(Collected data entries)
BEGIN
-- ==== Sys2Proof/Machine/Levels.lean ====
section
/-!
DEFINITION. Sys2Proof/Machine/Levels.lean: what a step is composed under: the job, the espalier role and the check level (R208, R317,
R336, R340).
-/
namespace Sys2Proof.Machine

/-- JOB_STATE (Table 16.6). -/
def State.jobState (s : State) : Nat := s.rdf job_JOB_STATE 2 0

/-- A member or forming member of a job (R329). -/
def State.inJob (s : State) : Bool := decide (1 ≤ s.jobState) && decide (s.jobState ≤ 4)

/-- ESP_STATE.STATE: 0 off, 1 pairing, 2 running, 3 diverged and running, 4 stopped. -/
def State.espState (s : State) : Nat := s.rdf job_ESP_STATE 2 0
def State.espFollower (s : State) : Bool := s.rdb job_ESP_CTRL 1

/-- Paired: running, or diverged and running. -/
def State.espRuns (s : State) : Bool := s.espState == 2 || s.espState == 3

/-- The CL_CFG field of a kind of step (R340). -/
def kindLevel (cfg : Word) : StepKind → Nat
  | .serving => fld cfg 1 0
  | .duty => fld cfg 3 2
  | .job => fld cfg 5 4
  | .other => fld cfg 7 6

/-- R349: the governing temperature of a physical tile, in units of 0.25 K, as TEMP_TILE shows it. -/
def State.tileTemp (s : State) (pt : Nat) : Int := signed16 (s.rdf (thermal_TEMP_TILE + win (pt % 72)) 15 0)

/-- R347: the band of a temperature: floor(T / 5 °C), clamped to 0–23. -/
def bandOf (t : Int) : Nat := min 23 (max 0 (t / 20)).toNat

/-- RT_STATE.STATE: 0 idle, 1 reaching band, 2 testing, 3 pending, 4 retire pending. -/
def State.rtState (s : State) : Nat := s.rdf integ_RT_STATE 2 0

/-- R349: a retest calls for the highest check level for a launch of an entry. -/
def State.retestRaises (s : State) (entry : Nat) : Bool :=
  match s.retest.active with
  | none => false
  | some (r, _) =>
    if s.rtState = 4 then true
    else if r.pattern then r.entry == entry
    else bandOf (s.tileTemp r.pt) == r.band

/-- R340, R349, R350: the level at which the queue manager would compose a step of a kind. -/
def State.wantedLevel (s : State) (kind : StepKind) (duty : Option Nat) (entry : Nat) : Nat :=
  let high := match duty with | some d => decide (0 < (s.duty d).highLeft) | none => false
  if high || s.retestRaises entry then 3 else kindLevel (s.rd integ_CL_CFG) kind

/-- The schedule length of an entry at a level, when it carries that level. -/
def lenAt (e : Entry) (l : Nat) : Option Nat := (e.lens[l]?).join


end Sys2Proof.Machine
end

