/-- R245–R247: a draining channel with no read outstanding and no row that its bytes complete discards what is left and enters ERROR,
PAUSED, or ACTIVE when its causes have gone; its positions point at transfer byte CH_DONE. -/
def drainedOp (e c : Nat) (s : State) : State :=
  let e := e % 4
  let c := c % 32
  let ch := s.chan e c
  if s.chState e c = 2 ∧ ch.rows.all (fun r => r.data.isSome) = true ∧ s.writePlan e c = none then
    let done := s.chDone e c
    let s' := (s.putChan e c { ch with rows := [], rd := done, err := none, since := done }).putPos e c done done
    let s' := if s.srcEp e c = 0 then s' else s'.putSrcBytes e c (arrived ch.rows done ++ s.srcBytes e c)
    match ch.err with
    | some (code, addr, side) => s'.enterError e c code addr side
    | none => if s'.paused e c then s'.setChState e c 3 else s'.resumed e c
  else s

def execDmaDrained (engine channel : Nat) (s : State) : Host.Outcome State Fault Refusal :=
  .next (drainedOp engine channel s)

/-- R243: the read-back: a read that fails, or bytes that differ, put the channel in ERROR; otherwise it pulses its target and
becomes IDLE. It is not subject to the tenant and image checks of R236; a page that allows no access denies it. -/
def readbackOp (e c : Nat) (hits : List EccHit) (found : List UnitCheck) (flipped : List (Nat × Byte)) (s : State) : State :=
  let e := e % 4
  let c := c % 32
  if s.chState e c = 4 then
    match (s.chan e c).last with
    | none => (s.pulse e c).chIdle e c
    | some (a, bs) =>
      let compare := fun (s : State) =>
        if receivedBytes (s.peek a bs.length) flipped = bs then (s.pulse e c).chIdle e c
        else s.enterError e c 8 a 0
      match region s.ident.part a with
      | .memory =>
        if s.tagState (pageOf a) ≠ 1 ∧ s.tagState (pageOf a) ≠ 2 then
          (s.denied 1 (s.chTenant e c) a).enterError e c 2 a 0
        else
          match found with
          | [] => compare s
          | _ =>
            let r := found.zipIdx.foldl (fun (acc : State × Option Bool) u =>
              match acc.2 with
              | some _ => acc
              | none => acc.1.unitAttempt 1 u.2 a u.1) (s, none)
            if r.2 = some false then r.1.enterError e c 3 a 0 else compare r.1
      | .sram lt _ =>
        let s := hits.foldl (fun s h => s.eccCount (s.phys lt) h) s
        if hits.any (fun h => h.uncorr) then s.enterError e c 9 a 0 else compare s
      | _ => (s.hole .data a).enterError e c 1 a 0
  else s

def execDmaReadback (engine channel : Nat) (hits : List EccHit) (found : List UnitCheck) (flipped : List (Nat × Byte))
    (s : State) : Host.Outcome State Fault Refusal :=
  .next (readbackOp engine channel hits found flipped s)

/-- R235: a valid configuration of endpoints. -/
def State.endpointsOk (s : State) (e c : Nat) : Bool :=
  let a := s.srcEp e c
  let b := s.dstEp e c
  decide (a ≤ 7) && decide (b ≤ 7) && (a == 0 || b == 0 || (decide (a ≤ 2) && decide (3 ≤ b)))

/-- R235, R244, R446: start. A channel with a pause cause set drains at once. -/
def State.chStart (s : State) (e c : Nat) : State :=
  if s.chState e c = 0 ∧ s.endpointsOk e c = true ∧ s.accepts (0x020 + e) = true then
    let s' := (s.wr64 (chKey e c dma_CH_DONE_LO) 0).wr64 (chKey e c dma_CH_ERR_ADDR_LO) 0
    let s' := ((s'.wrf (chKey e c dma_CH_STATE) 11 8 0).putChan e c {}).putPos e c 0 0
    s'.setChState e c (if s'.paused e c then 2 else 1)
  else s.refusedCtrl

/-- R244: abort, clear and retry. -/
def State.chAbort (s : State) (e c : Nat) : State :=
  if s.chState e c = 0 then s.refusedCtrl else s.chIdle e c

def State.chClear (s : State) (e c : Nat) : State :=
  if s.chState e c = 5 then s.chIdle e c else s.refusedCtrl

def State.chRetry (s : State) (e c : Nat) : State :=
  if s.chState e c = 5 then
    let s' := (s.wrf (chKey e c dma_CH_STATE) 11 8 0).putChan e c { s.chan e c with srcBad := none, dstBad := none }
    if s.paused e c then s'.setChState e c 3 else s'.resumed e c
  else s.refusedCtrl

/-- CH_CTRL: a wrong key, or an OP other than 1–4, is ignored and counted. -/
def chCtrlOp (who : Init) (e key op : Nat) (s : State) : State :=
  let c := s.selOf who (0x020 + e) 0x04C % 32
  if key ≠ 0xD3A7 then s.refusedCtrl
  else if op = 1 then s.chStart e c
  else if op = 2 then s.chAbort e c
  else if op = 3 then s.chRetry e c
  else if op = 4 then s.chClear e c
  else s.refusedCtrl

def execDmaAbort (who : Init) (engine key : Nat) (s : State) : Host.Outcome State Fault Refusal :=
  .next (s.checkedWrite who (0x020 + engine % 4) 0x06C (chCtrlOp who (engine % 4) key 2))

def execDmaRetry (who : Init) (engine key : Nat) (s : State) : Host.Outcome State Fault Refusal :=
  .next (s.checkedWrite who (0x020 + engine % 4) 0x06C (chCtrlOp who (engine % 4) key 3))

def execDmaClear (who : Init) (engine key : Nat) (s : State) : Host.Outcome State Fault Refusal :=
  .next (s.checkedWrite who (0x020 + engine % 4) 0x06C (chCtrlOp who (engine % 4) key 4))

/-- R245: CH_PAUSE sets or clears the SW cause. -/
def chPauseOp (who : Init) (e : Nat) (v : Word) (s : State) : State :=
  let c := s.selOf who (0x020 + e) 0x04C % 32
  let s' := s.wr (chKey e c dma_CH_PAUSE) (v &&& 1)
  if bitAt v 0 then s'.setCause e c 4 else s'.clearCause e c 4

def execDmaPauseWrite (who : Init) (engine : Nat) (value : Word) (s : State) : Host.Outcome State Fault Refusal :=
  .next (s.checkedWrite who (0x020 + engine % 4) 0x070 (chPauseOp who (engine % 4) value))

/-- R119, R245: the held half is released: the HALF cause of every channel clears. -/
def State.halvesFreed (s : State) : State :=
  let s' := { s with step := { s.step with half := none } }
  (List.range 128).foldl (fun s i =>
    if s.rdb (chKey (i / 32) (i % 32) dma_CH_STATE) 5 then s.clearCause (i / 32) (i % 32) 5 else s) s'

end Sys2Proof.Machine
end

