-- ==== Sys2Proof/Machine/Queues.lean ====
section
/-!
DEFINITION. Sys2Proof/Machine/Queues.lean: the hardware queues as rings of 64-byte entries in stacked memory (R171).
An index runs modulo the ring's size, and a ring holds at most one entry fewer than its size, so that equal indices mean
empty (DESIGN CHOICE: the spec does not say how a full ring is told from an empty one).
-/
namespace Sys2Proof.Machine

abbrev qKey (q r : Nat) : Nat := r + win (q % 32768)

def State.qEnabled (s : State) (q : Nat) : Bool := s.rdb (qKey q queue_Q_CFG) 31
def State.qKind (s : State) (q : Nat) : Nat := s.rdf (qKey q queue_Q_CFG) 2 0
def State.qClass (s : State) (q : Nat) : Nat := s.rdf (qKey q queue_Q_CFG) 5 4
def State.qInst (s : State) (q : Nat) : Nat := s.rdf (qKey q queue_Q_CFG) 10 8
def State.qTenant (s : State) (q : Nat) : Nat := s.rdf (qKey q queue_Q_CFG) 23 16
def State.qPair (s : State) (q : Nat) : Nat := s.rdf (qKey q queue_Q_PAIR) 14 0
def State.qSize (s : State) (q : Nat) : Nat := 2 ^ s.rdf (qKey q queue_Q_SIZE) 4 0
def State.qBase (s : State) (q : Nat) : Nat := s.rd64 (qKey q queue_Q_BASE_LO)
def State.qHead (s : State) (q : Nat) : Nat := s.rdf (qKey q queue_Q_HEAD) 15 0
def State.qTail (s : State) (q : Nat) : Nat := s.rdf (qKey q queue_Q_TAIL) 15 0

/-- The entries from index i up to, not including, index j. -/
def State.qSpan (s : State) (q i j : Nat) : Nat := (j + s.qSize q - i) % s.qSize q

def State.qUsed (s : State) (q : Nat) : Nat := s.qSpan q (s.qHead q) (s.qTail q)
def State.qFree (s : State) (q : Nat) : Nat := s.qSize q - 1 - s.qUsed q
def State.qNext (s : State) (q i : Nat) : Nat := (i + 1) % s.qSize q

/-- The entry at an index. -/
def State.qEntry (s : State) (q i : Nat) : List Byte := s.memRead (s.qBase q + 64 * i) 64

def State.putHead (s : State) (q i : Nat) : State := s.wr (qKey q queue_Q_HEAD) (wd i)
def State.putTail (s : State) (q i : Nat) : State := s.wr (qKey q queue_Q_TAIL) (wd i)

/-- An entry is written at the tail of a ring. -/
def State.ringPut (s : State) (q : Nat) (bs : List Byte) : State :=
  (s.memWrite (s.qBase q + 64 * s.qTail q) bs).putTail q (s.qNext q (s.qTail q))

/-- R171: an entry that finds its ring full is refused and counted; Q_FULL_COUNT and event bit 1 of the queue manager page. -/
def State.ringOffer (s : State) (q : Nat) (bs : List Byte) : State × Bool :=
  if s.qFree q = 0 then ((s.count (qKey q queue_Q_FULL_COUNT) 1).raise 0x030 1, false) else (s.ringPut q bs, true)

/-- The bytes of a 64-byte entry: fields first, zeros after them. -/
def entry64 (bs : List Byte) : List Byte := bs.take 64 ++ List.replicate (64 - bs.length) 0

end Sys2Proof.Machine
end

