-- ==== Sys2Proof/Machine/Ports.lean ====
section
/-!
DEFINITION. Sys2Proof/Machine/Ports.lean: Host Ports and the Tchifasis Protocol: classification, sessions, streams, events and
the emission envelope.
-/
namespace Sys2Proof.Machine

/-- The number of a port in the maps of PortSide. -/
def portNo : HostPort → Nat
  | .ha => 0
  | .hb => 1
  | .sp => 2

/-- The page of a port. -/
def portPage : HostPort → Nat
  | .ha => 0x0B0
  | .hb => 0x0B1
  | .sp => 0x0B8

/-- A register of the host port page, on HA or HB. -/
abbrev hostKey (p : HostPort) (r : Nat) : Nat := r + pg (portNo p)

def State.statusKey (_s : State) (p : HostPort) : Nat := match p with | .sp => sp_SP_STATUS | _ => hostKey p host_PORT_STATUS
def State.cfgKey (_s : State) (p : HostPort) : Nat := match p with | .sp => sp_SP_CFG | _ => hostKey p host_PORT_CFG

def State.linked (s : State) (p : HostPort) : Bool := s.rdb (s.statusKey p) 0
def State.encapUdp (s : State) (p : HostPort) : Bool := s.rdb (s.cfgKey p) 0
def State.vlanOn (s : State) (p : HostPort) : Bool := s.rdb (s.cfgKey p) 1
def State.txOn (s : State) (p : HostPort) : Bool := s.rdb (s.cfgKey p) 3
def State.eventOn (s : State) (p : HostPort) : Bool := match p with | .sp => false | _ => s.rdb (s.cfgKey p) 2

/-- R372, R394: an evergreen activation restarts the management core. -/
def State.evergreenRestarts (s : State) : Bool :=
  match s.fw.active with
  | some a => a.now == [0] && a.waits == 0
  | none => false

/-- R372, R394, R421: the management core serves: start-up has passed stage 2, and neither an evergreen reset nor an evergreen
activation restarts it. -/
def State.mgmtRuns (s : State) : Bool :=
  decide (3 ≤ s.rdf reset_BOOT_STAGE 6 0) && !s.rdb reset_RESET_BUSY 12 && !s.evergreenRestarts

/-- The management core serves SP; HA and HB are served while queues accept work. -/
def State.portPowered (s : State) (p : HostPort) : Bool := match p with | .sp => s.mgmtRuns | _ => s.serves

/-- R275, R277, R278: the bytes of a frame from the destination address through the FCS. -/
def State.wireSize (s : State) (p : HostPort) (body : Nat) (protect : Bool) : Nat :=
  max 64 (14 + (if s.vlanOn p then 4 else 0) + (if s.encapUdp p then 28 else 0) + 24 + body + (if protect then 16 else 0) + 4)

abbrev dFrames : Nat → List TxFrame := fun _ => []
abbrev dStarts : Nat → List (Nat × Nat) := fun _ => []

def State.txQueue (s : State) (p : HostPort) (cls : Nat) : List TxFrame := mget dFrames s.port.queues (portNo p * 8 + cls)

def State.putTxQueue (s : State) (p : HostPort) (cls : Nat) (fs : List TxFrame) : State :=
  { s with port := { s.port with queues := mset dFrames s.port.queues (portNo p * 8 + cls) fs } }

/-- R295: a frame joins its class on a port. -/
def State.enqueue (s : State) (p : HostPort) (f : TxFrame) : State :=
  let f := if f.size = 0 then { f with size := s.wireSize p f.body.length f.sealed } else f
  s.putTxQueue p f.cls (s.txQueue p f.cls ++ [f])
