-- ==== Sys2Proof/Machine/Compose.lean ====
section
/-!
DEFINITION. Sys2Proof/Machine/Compose.lean: the composition of a serving step (R179–R186, R190–R192, R199–R201, R410) and what its
end does to its sequences (R176–R178, R186).
-/
namespace Sys2Proof.Machine

/-! ### Rows -/

/-- R165: the length bucket of a row of n positions. -/
def bucketFor (n : Nat) : Nat :=
  ([256, 512, 1024, 2048, 4096, 8192, 16384, 32768, 65536].find? (fun b => decide (n ≤ b))).getD 131072

/-- R182: the deadline of a P0 sequence; none when its goal is disabled. -/
def State.deadline (s : State) (i : Nat) (x : Sequence) : Option Nat :=
  if x.cls ≠ 0 then none
  else
    match x.latest with
    | none =>
      let g := s.rdf (inst_TTFT_GOAL + pg i) 23 0
      if g = 0 then none else some (x.arrival + 1000 * g)
    | some t =>
      let g := s.rdf (inst_ITL_GOAL + pg i) 23 0
      if g = 0 then none else some (t + 1000 * g)

/-- R185: the chunk of what is left: a multiple of 64 between CHUNK_MIN × 64 and CHUNK_MAX × 64 within the cap of its class, in units of
64, and the whole remainder where fewer tokens are left. -/
def State.chunkOf (s : State) (i : Nat) (caps : List Nat) (cls left : Nat) : Nat :=
  min left (64 * max (s.rdf (inst_CHUNK + pg i) 3 0) (min (s.rdf (inst_CHUNK + pg i) 7 4) (caps.getD cls 8)))

/-- R186: the drafts that a row may verify: at most DRAFTS, and within the 131,072 positions of R152. -/
def State.draftRoom (s : State) (j : Nat) (x : Sequence) : Nat := min (s.specDrafts j) (131071 - x.len)

/-- R186: a sequence of an instance is verified speculatively, its draft instance being resident and taking work. -/
def State.speculates (s : State) (j : Nat) (x : Sequence) : Bool :=
  let d := s.draftInst j
  !x.noSpec && decide (s.draftRoom j x ≠ 0) && decide (d ≠ j) && s.resident d && s.accepts (0x038 + d)

/-- R186: the positions that a sequence's draft instance has cached. -/
def draftAt (i : Nat) (x : Sequence) : Nat := if x.draftIn = i then x.draftLen else 0

/-- R178, R185, R186: the row that a candidate would take in a step of an instance: in its draft instance, the positions that are not
cached there, then its drafts; a prompt chunk; or the last sampled token with the drafts to be verified. -/
def State.rowFor (s : State) (i : Nat) (caps : List Nat) (k : Nat) (x : Sequence) : SeatedRow :=
  if k / 1024 ≠ i then
    if draftAt i x < x.len then
      let n := s.chunkOf i caps x.cls (x.len - draftAt i x)
      { seq := k, first := draftAt i x, new := n, chunk := n, draft := true }
    else
      let d := s.draftRoom (k / 1024) x
      { seq := k, first := x.len, new := 1 + d, drafts := d, draft := true }
  else if x.cached < x.promptLen then
    let n := s.chunkOf i caps x.cls (x.promptLen - x.cached)
    { seq := k, first := x.len, new := n, chunk := n }
  else
    let d := if x.noSpec then 0 else min x.drafts.length (s.draftRoom i x)
    { seq := k, first := x.len, new := 1 + d, drafts := d }

/-- The positions of a row's sequence when it has run: L + NEW. -/
def SeatedRow.last (r : SeatedRow) : Nat := r.first + r.new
END
» Your goal
For each line in the records that contains the word "than", make a copy.

» Response area
/-- CH_CTRL: a wrong key, or an OP other than 1–4, is ignored and counted. -/
An index runs modulo the ring's size, and a ring holds at most one entry fewer than its size, so that equal indices mean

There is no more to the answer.